И я никогда, никогда, никогда, никогда, никогда, никогда никого не любила кроме тебя, и только с тобой, здесь, — она тоже хлопнула ладонью по кровати, — я впервые узнала, что такое чувствовать мужчину... Если б ты был со мной одногодком, я бы постоянно просила у бога красоты себе, я бы бежала возраста, я б жила в страхе за то, что ты увлечешься другой, они же еще такие хлипкие, наши одногодки, такие неперебесившиеся, а ты... Я молю бога только о том, чтобы ты всегда был рядом и ни в чем не разочаровался во мне...
— Иди ко мне, — сказал Роумэн.
Она легла, прижалась к нему и сразу же опустила левую руку на его сердце; плечо сделалось твердым — держит руку на весу.
— У меня сейчас не болит сердце, — сказал он.
— Да?
Плечо обмякло, расслабилось.
— Оно у тебя часто болит?
— Когда меняется погода.
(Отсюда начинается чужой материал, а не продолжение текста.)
/-- The pixels of a scanline after it (R230): each span pixel has its colour's index; every other pixel is as before. -/
theorem State.rasterRow_pixelAt (s t : State) (sf : Surface) (x0 w y : Nat) (hk : s.launch.params.Ok)
    (hstd : s.launch.params.Standard) (hsz : s.palette.size ≤ s.launch.params.paletteCapacity) (hg : s.GeometryOk)
    (hx : x0 + w ≤ s.width) (h : s.rasterRow sf x0 w y = .done () t) :
    (∀ x, x0 ≤ x → x < x0 + w →
      t.vga.pixelAt (y * s.rowStride + x / 8) (x % 8) = BitVec.ofNat 4 (t.assignIndex (s.surf sf x y)).1) ∧
    (∀ off k, k < 8 → (∀ x, x0 ≤ x → x < x0 + w → ¬ (off = y * s.rowStride + x / 8 ∧ k = x % 8)) →
      t.vga.pixelAt off k = s.vga.pixelAt off k) := by
  have hst := hg.stride_ge
  have hstep := s.rasterStep_buildMasks sf y x0 w
  have hf := hstep.fields
  obtain ⟨-, hbits⟩ := State.maskPixels_bit { s with mask := zeroMask s.rowStride } sf y s.rowStride (List.range' x0 w)
    (maskShape_zero _) hk hstd.mask_bit hsz (fun x hxm => by
      rw [List.mem_range'_1] at hxm
      exact span_byte_lt hx hst hxm.2)
  have hpix0 : ∀ off k, (s.buildMasks sf y x0 w).vga.pixelAt off k = s.vga.pixelAt off k := by
    intro off k
    have hv := State.maskPixels_vram { s with mask := zeroMask s.rowStride } sf y (List.range' x0 w)
    simp only [State.buildMasks, Vga.pixelAt, Vga.planeByte_of_vram _ _ _ _ hv.1 hv.2]
  have hpal := s.rasterRow_palette t sf x0 w y h
  have hidx : ∀ p, ((s.buildMasks sf y x0 w).assignIndex p).1 = (t.assignIndex p).1 :=
    fun p => (State.assignIndex_congr _ _ p hpal
      ((s.rasterStep_rasterRow t sf x0 w y h).params.trans hstep.params.symm)).symm
  have hlt16 : ∀ p, (t.assignIndex p).1 < 16 := by
    intro p
    have hk' : t.launch.params.Ok := (s.rasterStep_rasterRow t sf x0 w y h).params ▸ hk
    exact Nat.lt_of_lt_of_le (t.assignIndex_lt p hk')
      (Nat.le_trans (t.assignIndex_size_le p (s.rasterRow_size_le t sf x0 w y hsz h)) (capacity_le_16 hk'))
  have hbase : (s.buildMasks sf y x0 w).launch.params.standardBase = true := by rw [hstep.params]; exact hstd.base
  -- bit 7 - k of mask[c][bi] is set exactly at the span's pixels of colour c
  have hbit : ∀ c bi k, k < 8 → ((maskByte (s.buildMasks sf y x0 w).mask c bi).getLsbD (7 - k) = true ↔
      ∃ x, x0 ≤ x ∧ x < x0 + w ∧ x / 8 = bi ∧ x % 8 = k ∧ (t.assignIndex (s.surf sf x y)).1 = c) := by
    intro c bi k hk8
    have := hbits c bi k hk8
    simp only [maskByte_zero, List.mem_range'_1] at this
    simp only [State.buildMasks] at hidx ⊢
    rw [this]
    simp only [hidx]
    constructor
    · rintro (h0 | ⟨x, hx1, hx2⟩)
      · simp at h0
      · exact ⟨x, hx1.1, hx1.2, hx2⟩
    · rintro ⟨x, h1, h2, h3⟩
      exact .inr ⟨x, ⟨h1, h2⟩, h3⟩
  constructor
  · intro x hx1 hx2
    refine State.writeMasks_pixelAt _ _ _ _ _ _ _ hbase h ?_ (.inr ?_)
    · rintro ⟨c, bi⟩ - hoff hb
      obtain ⟨x', -, -, h3, h4, h5⟩ := (hbit c bi (x % 8) (Nat.mod_lt _ (by decide))).mp hb
      rw [hf.2.2.2.2.2.2.2.1] at hoff
      have : x' = x := by simp only at hoff; omega
      rw [← h5, this]
    · refine ⟨((t.assignIndex (s.surf sf x y)).1, x / 8), ?_, by rw [hf.2.2.2.2.2.2.2.1], ?_⟩
      · rw [mem_scanlineBytes hk]
        exact ⟨hlt16 _, by omega, by omega⟩
      · exact (hbit _ _ _ (Nat.mod_lt _ (by decide))).mpr ⟨x, hx1, hx2, rfl, rfl, rfl⟩
  · intro off k hk8 hno
    refine State.writeMasks_pixelAt _ _ _ _ _ _ _ hbase h ?_ (.inl (hpix0 off k))
    rintro ⟨c, bi⟩ - hoff hb
    obtain ⟨x', h1, h2, h3, h4, -⟩ := (hbit c bi k hk8).mp hb
    rw [hf.2.2.2.2.2.2.2.1] at hoff
    exact absurd ⟨by rw [h3]; exact hoff, h4.symm⟩ (hno x' h1 h2)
И не болит, а молотит.
— Хочешь, вылечу?
— Конечно.
Она стала целовать его грудь, прикасаясь к соску губами осторожно, словно к новорожденному.
«Как странно, — подумал Роумэн, гладя ее по голове, по тяжелым, разбросавшимся волосам, — женщина, только-только родив ребенка, уже знает, как его надо держать на руках, как обнимать, а все мужчины пугаются, что малыш сломит шейку или подвернет ножку, они же такие у них нежные, как у цыплят... А женщина бесстрашна со своим младенцем, этоее . Страшно терять себя, она права, но еще страшнее потеря своего ребенка, и в этом нет ничего от собственника, в этом — преступление перед родом человеческим, потому что каждый ребенок — это чудо и тайна, неизвестно, кем он мог стать. Христос сделался Христом потому, что его распяли» когда он состоялся уже, а ведь, может быть, множество маленьких пророков ушли в небытие, не успев оставить по себе память словом...»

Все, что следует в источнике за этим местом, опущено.